BRIEF
From the records below, transcribe exactly the lines that begin at the line with "match b.view.att.trigger s.free d v with" and end at the line with "match capOp o", both included.

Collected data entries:
* * * * * * * * *

/-- A MAC trigger (R195–R200). -/
def State.judgeMac (s : State) (b : Bun) (k : Nat) (o : MacTrig) (v : Word) : Except Stop MoveRes :=
  let img := b.view.ports
  let cfg := Image.word img slotMacCfg
  let a := Image.word img slotMacA
  let u := bit cfg 0
  if fld cfg 31 11 != 0 then .error (.fault ⟨0x3D, b.pc⟩)
  else
    let finish (p : Int) (used : Nat) (pend : List Freeze) (seen : List Checked) (post : State → State) : MoveRes :=
      let (r, beyond) := macStep cfg p b.acc
      let cond := beyond && bit cfg 3
      let frz := b.x.precise b.w && bit cfg 3 && !bit cfg 1
      { post := fun s => (post s).pushRes b.t uMac (accPend r), used := used, pend := pend, seen := seen
        arith := if cond && frz then some ⟨0x33, b.pc⟩ else none, frz := frz
        infl := if cond && !frz then [{ unit := .mac, trig := b.pc, dist := 0, comp := 2, code := some 0x33, flags := 0 }] else [] }
    match o with
    | .clr =>
      .ok (MoveRes.act (fun s => s.pushRes b.t uMac (accPend { acc := v.signExtend 64, ovf := false, satf := false })))
    | .rmac => .ok (finish (macProduct .full u a v) 0 [] [] id)
    | .rmac2 => .ok (finish (macProduct .dual u a v) 0 [] [] id)
    | .dmac | .dmac2 =>
      let c0 := Image.at img (slotLsuCA false)
      let c1 := Image.at img (slotLsuCA true)
      match s.access b k c0 c0.addr 4 false false Cap.null false with
      | .error e => .error e
      | .ok (a0, u0, k0) =>
        match s.access b (k + u0) c1 c1.addr 4 false false Cap.null false with
        | .error e => .error e
        | .ok (a1, u1, k1) =>
          let val (x : Acc6) : Word := match x with
            | .mem pa | .se pa => (s.tileVal b.x pa 4).setWidth 32
            | .word r => r
            | .pend _ => 0
          let st0 : Int := sx 16 (fld v 15 0)
          let st1 : Int := sx 16 (fld v 31 16)
          let post : State → State := fun s =>
            let n0 := advance c0 st0 (bit cfg 4)
            let n1 := advance c1 st1 (bit cfg 5)
            let s1 := s.modTile b.t (fun x => { x with ports := Image.set (Image.set x.ports (slotLsuCA false) n0) (slotLsuCA true) n1 })
            match a0, a1 with
            | .mem p0, .mem p1 => s1.modTile b.t (fun x => (x.touchData b.w p0).touchData b.w p1)
            | _, _ => s1
          .ok (finish (macProduct (if o == .dmac then .full else .dual) u (val a0) (val a1)) (u0 + u1) (a0.pends ++ a1.pends) [k0, k1] post)

/-- A divide or float divide in progress abandoned by a new trigger of the same divider: its result and its condition are
gone (R125). A float divide is told from the other float results in flight by its count; one restored from an image, which carries
no mark, is taken as a divide when its count is above 3. -/
def Tile.abandon (x : Tile) (unit : ImpUnit) : Tile :=
  let gone (p : Pend) : Bool := decide (3 < p.rem) || x.flow.infl.any (fun i => i.unit == .fdiv && i.dist + p.rem == 11)
  let ports := match unit with
    | .div => x.ports.setPends uDiv []
    | .fdiv => x.ports.setPends uFpu ((x.ports.pends uFpu).filter (fun p => !gone p))
    | _ => x.ports
  { x.modFlow (fun f => { f with infl := f.infl.filter (fun i => i.unit != unit) }) with ports := ports }

/-- An arithmetic operation with a condition (R266, R268): its result, its flags and its condition. -/
def Bun.arith (b : Bun) (unit : ImpUnit) (um : UnitMap) (rem comp : Nat) (freezes : Bool) (val : Word) (code : Option Code)
    (flags : BitVec 5) : MoveRes :=
  let prec := b.x.precise b.w && (freezes || unit == .alu)
  { post := fun s =>
      let s1 := if unit == .div || unit == .fdiv then
          s.modTile b.t (·.abandon unit)
        else s
      s1.pushRes b.t um { dest := 0, rem := rem, val := Cap.ofWord val, flags := 0 }
    used := 0, pend := [], seen := []
    arith := if prec then code.map (fun c => ⟨c, b.pc⟩) else none
    frz := prec && freezes
    infl :=
      let code := if prec then none else code
      if code.isSome || flags != 0 || unit == .fdiv then [{ unit := unit, trig := b.pc, dist := 0, comp := comp, code := code, flags := flags }] else [] }

/-- An FPU trigger (R126). -/
def Bun.judgeFpu (b : Bun) (o : FpuOp) (v : Word) : MoveRes :=
  let csr := b.view.float.csr
  let (r, f) := fpuResult o (fld csr 1 0) (Image.word b.view.ports slotFpuA) v
  let div := o == .fdiv
  b.arith (if div then .fdiv else .fpu) uFpu (if div then 12 else 4) (if div then 11 else 3) (csr &&& 0x380 != 0) r
    (if fpuTraps csr f then some 0x34 else none) f

/-- A word list of four as block bytes, byte 0 in bits [7:0] of the first word (Table 5-10). -/
def blockOf (v : Vector Word 4) : List Byte := (v.toList.map (fun w => toBytes 4 w.toNat)).flatten
/-- Bytes as little-endian words. -/
def wordsOf (n : Nat) (b : List Byte) : List Word := (chunks 4 n b).map (fun l => BitVec.ofNat 32 (ofBytes l))

/-- An attached-unit trigger (Table 5-10): what it puts in flight, and the latency in bundles. A schedule that was never expanded
leaves the result open. -/
def Att.trigger (a : Att) (free : Nat) (d : Dst) (v : Word) : Option AttPend :=
  match d with
  | .aesKset =>
    let n := if v = 128 then 4 else 8
    let key := ((a.key.toList.drop (8 - n)).map (fun w => toBytes 4 w.toNat)).flatten
    some { rem := 12, op := .kset (if v = 128 then 10 else 14) (((roundKeys key).map (wordsOf 4)).flatten) }
  | .aesEnc | .aesDec =>
    let ks := chunks 16 (a.rounds + 1) ((a.sched.map (fun w => toBytes 4 w.toNat)).flatten)
    let out := if a.rounds = 0 then (List.range 4).map (fun i => Config.freeWord (free + i))
      else wordsOf 4 (if d = .aesEnc then aesEncKeys ks (blockOf a.d) else aesDecKeys ks (blockOf a.d))
    some { rem := if a.rounds = 14 then 15 else 11, op := .aes out }
  | .ghMul =>
    let y := blockNat (xorBytes (blockOf a.y) (blockOf a.d))
    some { rem := 4, op := .gh (wordsOf 4 (natBlock (ghMul y (blockNat (blockOf a.h))))) }
  | .shaInit => some { rem := 1, op := .sha Sys2Proof.Machine.shaInit }
  | .shaRun => some { rem := 68, op := .sha (shaCompress a.sha.toList a.msg.toList) }
  | _ => none

/-- Whether a pending attached-unit operation is the same kind as a trigger, so that the trigger abandons it (R172). -/
def AttOp.sameAs (o : AttOp) (d : Dst) : Bool :=
  match o, d with
  | .aes _, .aesEnc | .aes _, .aesDec | .gh _, .ghMul => true
  | .sha _, .shaRun => true
  | _, _ => false

/-- An attached-unit trigger put in flight. -/
def State.attStart (s : State) (b : Bun) (d : Dst) (v : Word) : State :=
  match b.view.att.trigger s.free d v with
  | none => s
  | some p =>
    { s.modTile b.t (fun x => { x with att := { x.att with pend := x.att.pend.filter (fun o => !o.op.sameAs d) ++ [p] } }) with
      free := s.free + 4 }

/-- A unit trigger whose result is a word without conditions. -/
def Bun.plain (b : Bun) (um : UnitMap) (rem : Nat) (val : Word) : MoveRes :=
  MoveRes.act (fun s => s.pushRes b.t um { dest := 0, rem := rem, val := Cap.ofWord val, flags := 0 })

/-- A CAP trigger (R67–R73). -/
def Bun.judgeCap (b : Bun) (o : CapOp) (v : Cap) : Except Stop MoveRes :=
  match capOp o b.w b.sup b.c.skm (Image.at b.view.ports slotCapA) v with
  | .fault c f => .error (.fault ⟨c, f⟩)
  | .rc r => .ok (MoveRes.act (fun s => s.pushRes b.t uCap { dest := 1, rem := 2, val := r, flags := 0 }))
  | .rw r => .ok (MoveRes.act (fun s => s.pushRes b.t uCap { dest := 0, rem := 2, val := Cap.ofWord r, flags := 0 }))

/-- A compare (R121, R130): the result in CMP.RES, and in the predicate CMP.PD names. -/
def Bun.judgeCmp (b : Bun) (o : CmpOp) (v : Word) : MoveRes :=
  let r := cmpResult o (Image.word b.view.ports slotCmpA) v
  let pd := fld (Image.word b.view.ports slotCmpPD) 2 0
  MoveRes.act (fun s =>
    let s1 := s.pushRes b.t uCmp { dest := pd, rem := 1, val := Cap.ofWord (b2w r), flags := 0 }
    if pd = 0 then s1 else s1.modTile b.t (·.modCtx (fun c => { c with pred := setBit c.pred pd r })))

end Sys2Proof.Machine
end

* * * * * * * * *

TASK RESULT
  match b.view.att.trigger s.free d v with
  | none => s
  | some p =>
    { s.modTile b.t (fun x => { x with att := { x.att with pend := x.att.pend.filter (fun o => !o.op.sameAs d) ++ [p] } }) with
      free := s.free + 4 }

/-- A unit trigger whose result is a word without conditions. -/
def Bun.plain (b : Bun) (um : UnitMap) (rem : Nat) (val : Word) : MoveRes :=
  MoveRes.act (fun s => s.pushRes b.t um { dest := 0, rem := rem, val := Cap.ofWord val, flags := 0 })

/-- A CAP trigger (R67–R73). -/
def Bun.judgeCap (b : Bun) (o : CapOp) (v : Cap) : Except Stop MoveRes :=
  match capOp o b.w b.sup b.c.skm (Image.at b.view.ports slotCapA) v with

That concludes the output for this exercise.